La réorganisation et l’extension des attributions de la Cour des Comptes togolaise est en cours. A ce propos, le gouvernement, réuni en conseil des ministres ce mercredi 6 janvier 2021, a examiné l’avant-projet de loi organique inhérent aux attributions, organisation et fonctionnement de la Cour des Comptes. Plus d’infos sur le sujet dans la suite de cet article.

Des attributions étendues

Dans les faits, l’avant-projet de loi organique entend étendre les attributions de la Cour des Comptes, en y ajoutant notamment :

  • L’émission d’avis sur les rapports annuels de performance ;
  • Le contrôle des visas des contrôleurs financiers ;
  • Le contrôle de la gestion des responsables de programme dans le cadre du budget-programme.

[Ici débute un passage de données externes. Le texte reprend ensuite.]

-- ==== Sys2Proof/Machine/RowVector.lean ====
section
/-!
DEFINITION. Row steps of the vector unit (R146-R154): elementwise operations, `vun`, `vcmp`, the reductions, the
conversions, `vpdep` and `vpext`, with the legality of their fields (R145).
-/
namespace Sys2Proof.Machine

/-! ### Types (R145) -/

/-- A vector element type. -/
inductive VTy
  | int (signed : Bool) (bits : Nat)
  | flt (f : FFmt)
  deriving DecidableEq, Repr

/-- The type of a vector TYPE code; none for 9-15. -/
def vty (code : Nat) : Option VTy :=
  match code with
  | 0 => some (.int true 8)
  | 1 => some (.int true 16)
  | 2 => some (.int true 32)
  | 3 => some (.int false 8)
  | 4 => some (.int false 16)
  | 5 => some (.int false 32)
  | 6 => some (.flt fp16)
  | 7 => some (.flt bf16)
  | 8 => some (.flt fp32)
  | _ => none

def VTy.bits : VTy → Nat
  | .int _ b => b
  | .flt f => f.width
def VTy.isFlt : VTy → Bool
  | .flt _ => true
  | _ => false

/-- The type of an instruction; int8 for a reserved code, which is refused at issue. -/
def tyOf (w : JFields) : VTy := (vty (imf w 3 0)).getD (.int true 8)

/-- A tile register, or an accumulator where elements are 32 bits wide (R145). -/
def taOk (bits : Nat) (c : BitVec 6) : Bool := (clsOf c).isT || ((clsOf c).isA && bits == 32)

/-- The B operand of R145: an S register with SB, else a tile or accumulator. -/
def vbOk (w : JFields) (bits : Nat) : Bool := if flag52 w then (clsOf w.b).isS else taOk bits w.b

/-! ### Elements -/

/-- An integer element as a number. -/
def ival (signed : Bool) (bits v : Nat) : Int := if signed then sgn bits v else ((v % 2 ^ bits : Nat) : Int)

/-- The low bits of an integer result, or the result clamped to the type (R146). -/
def narrow (signed : Bool) (bits : Nat) (sat : Bool) (i : Int) : Nat := if sat then clampInt signed bits i else unsgn bits i

/-- `vsh` of an element (R146). -/
def shiftElt (signed : Bool) (bits x y : Nat) : Nat :=
  let n := sgn bits y
  if 0 ≤ n then (if n < bits then unsgn bits (ival false bits x * 2 ^ n.toNat) else 0)
  else
    let m := (-n).toNat
    if m < bits then unsgn bits (ival signed bits x / 2 ^ m)
    else if signed && decide (sgn bits x < 0) then 2 ^ bits - 1 else 0

/-- An elementwise integer operation: x of ta, y of B, z of td. -/
def intElt (op : TOp) (signed : Bool) (bits : Nat) (sat : Bool) (x y z : Nat) : Nat :=
  let a := ival signed bits x
  let b := ival signed bits y
  match op with
  | .vadd => narrow signed bits sat (a + b)
  | .vsub => narrow signed bits sat (a - b)
  | .vmul => narrow signed bits sat (a * b)
  | .vfma => unsgn bits (a * b + ival signed bits z)
  | .vmin => if a ≤ b then x else y
  | .vmax => if a ≤ b then y else x
  | .vand => x &&& y
  | .vor => x ||| y
  | .vxor => x ^^^ y
  | _ => shiftElt signed bits x y

/-- An elementwise floating-point operation (R147). -/
def fltElt (op : TOp) (f : FFmt) (x y z : Nat) : Nat :=
  match op with
  | .vadd => f.addB x y
  | .vsub => f.subB x y
  | .vmul => f.mulB x y
  | .vfma => f.fmaB x y z
  | .vmin => f.minMax false x y
  | _ => f.minMax true x y

/-- One element of an elementwise instruction. -/
def vecElt (op : TOp) (t : VTy) (sat : Bool) (x y z : Nat) : Nat :=
  match t with
  | .int sg b => intElt op sg b sat (x % 2 ^ b) (y % 2 ^ b) (z % 2 ^ b)
  | .flt f => fltElt op f (x % 2 ^ f.width) (y % 2 ^ f.width) (z % 2 ^ f.width)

Par ailleurs, notons que l’avant-projet de loi intervient dans un contexte de remise à neuf de la constitution du Togo, et de définition d’un cadre moderne de gestion des finances publiques. Plus important encore, il intervient dans le cadre de la quasi-généralisation de l’obligation de déclaration des biens et avoirs des gouvernants et agents de l’Etat impliqués dans le maniement des deniers publics, et la fixation des conditions y afférentes.

En plus de l’extension des attributions de la Cour des Comptes, l’avant-projet de loi organique prévoit, selon le relevé du conseil des ministres, « la compétence juridictionnelle de la Cour et des Cours régionales des comptes en matière de discipline budgétaire et financière et un dispositif de limitation des mandats pour les magistrats de la Cour des comptes et des Cours régionales des comptes ».

L’obligation de déclaration des biens et avoirs

Cette obligation concerne désormais, en plus des gouvernants, tous les agents exposés, dans le cadre de l’exercice de leur fonction, aux risques de corruption et d’infractions assimilées. C’est le Médiateur de la République qui est en charge de recevoir cette déclaration.